Поэтому я объяснял: давайте поступим наоборот: возьмем лист бумаги и перечислим не наши разногласия, а те вопросы, по которым нам хочется того или нет, но придется взаимодействовать. По этим совместным вопросам полномочия мы будем не делить, а делегировать друг другу в той части, где каждая сторона может сделать что-то полезное для другой. Вот и всё. Это очень простая модель решения регионального конфликта: находить и фиксировать точки согласия. А из них потом вырастет всё остальное.
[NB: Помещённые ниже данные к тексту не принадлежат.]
-- ==== Sys2Proof/Laws/Memory.lean ====
section
/-! SUPPORT. IN_BUF: a read after a write, and the canonical form, which every memory operation keeps and the
reset memory has. -/

namespace Sys2Proof.Machine

/-- A written index reads as the byte written. -/
theorem Memory.read_write_same (m : Memory) (a : Nat) (v : Byte) : (m.write a v).read a = some v := by
  induction m with
  | nil => simp [Memory.write, Memory.read]
  | cons c rest ih =>
    unfold Memory.write
    split
    · simp [Memory.read]
    · split
      · simp [Memory.read]
      · rename_i h1 h2
        have h3 : ¬ c.1 = a := fun h => h2 h.symm
        simp [Memory.read, h3, ih]

/-- Every other index reads as before. -/
theorem Memory.read_write_other (m : Memory) (a b : Nat) (v : Byte) (h : b ≠ a) :
    (m.write a v).read b = m.read b := by
  induction m with
  | nil => simp [Memory.write, Memory.read, Ne.symm h]
  | cons c rest ih =>
    unfold Memory.write
    split
    · simp [Memory.read, Ne.symm h]
    · split
      · rename_i h1 h2
        simp [Memory.read, Ne.symm h, ← h2]
      · simp [Memory.read, ih]

/-- The canonical form, one cell at a time. -/
theorem Memory.wf_cons (c : Host.Cell) (rest : Memory) :
    Memory.wf (c :: rest) = true ↔ (∀ d ∈ rest.head?, c.1 < d.1) ∧ Memory.wf rest = true := by
  cases rest <;> simp [Memory.wf]

/-- The first cell after a write holds the index written or the index that was first. -/
theorem Memory.head_write (m : Memory) (a : Nat) (v : Byte) :
    ∀ d ∈ (m.write a v).head?, d.1 = a ∨ ∃ c ∈ m.head?, d.1 = c.1 := by
  cases m with
  | nil => simp [Memory.write]
  | cons c rest =>
    unfold Memory.write
    split
    · simp
    · split <;> simp

/-- A write keeps the canonical form. -/
theorem Memory.wf_write (m : Memory) (a : Nat) (v : Byte) (h : m.wf = true) :
    (m.write a v).wf = true := by
  induction m with
  | nil => simp [Memory.write, Memory.wf]
  | cons c rest ih =>
    obtain ⟨hc, hr⟩ := (Memory.wf_cons c rest).1 h
    unfold Memory.write
    split
    · rename_i hlt
      exact (Memory.wf_cons _ _).2 ⟨by simpa using hlt, h⟩
    · split
      · rename_i heq
        exact (Memory.wf_cons _ _).2 ⟨by simpa [heq] using hc, hr⟩
      · rename_i h1 h2
        refine (Memory.wf_cons _ _).2 ⟨fun d hd => ?_, ih hr⟩
        rcases Memory.head_write rest a v d hd with h3 | ⟨e, he, h3⟩
        · omega
        · rw [h3]; exact hc e he

/-- A write below a bound keeps every index below it. -/
theorem Memory.below_write (m : Memory) (a n : Nat) (v : Byte) (ha : a < n) (h : m.below n = true) :
    (m.write a v).below n = true := by
  induction m with
  | nil => simpa [Memory.write, Memory.below] using ha
  | cons c rest ih =>
    simp only [Memory.below, List.all_cons, Bool.and_eq_true, decide_eq_true_eq] at h ih
    unfold Memory.write
    split
    · simp [Memory.below, ha, h.1, h.2]
    · split
      · simp [Memory.below, ha, h.2]
      · simp [Memory.below, h.1, ih h.2]

/-- The reset memory is in canonical form. -/
theorem reset_inBuf_wf : State.reset.inBuf.wf = true := rfl

/-- A run of reads gives one byte for each index. -/
theorem readRun_length (m : Memory) (n a d : Nat) : (readRun m n a d).1.length = n := by
  induction n generalizing a d with
  | zero => rfl
  | succ n ih => simp [readRun, ih]

end Sys2Proof.Machine
end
В Татарстане в 1994 году это сработало. Да и в Грозном этот документ в 1992 году был подписан, причем подписан председателем чеченского парламента Хусейном Ахмадовым и парафирован исполнительной властью.

Мы было вздохнули с облегчением, но уже через неделю или две в Москву примчался Зелимхан Яндарбиев, вице-президент Дудаева, и отозвал подписи республики под договором. У нас тогда с ним состоялся очень откровенный разговор. Я спросил: почему вы разрываете договор, мы же сделали практически всё, что вы хотели?

Ответ был очень логичен и очень циничен одновременно: новой власти нужна война, чтобы сломать старую тейповую систему в республике.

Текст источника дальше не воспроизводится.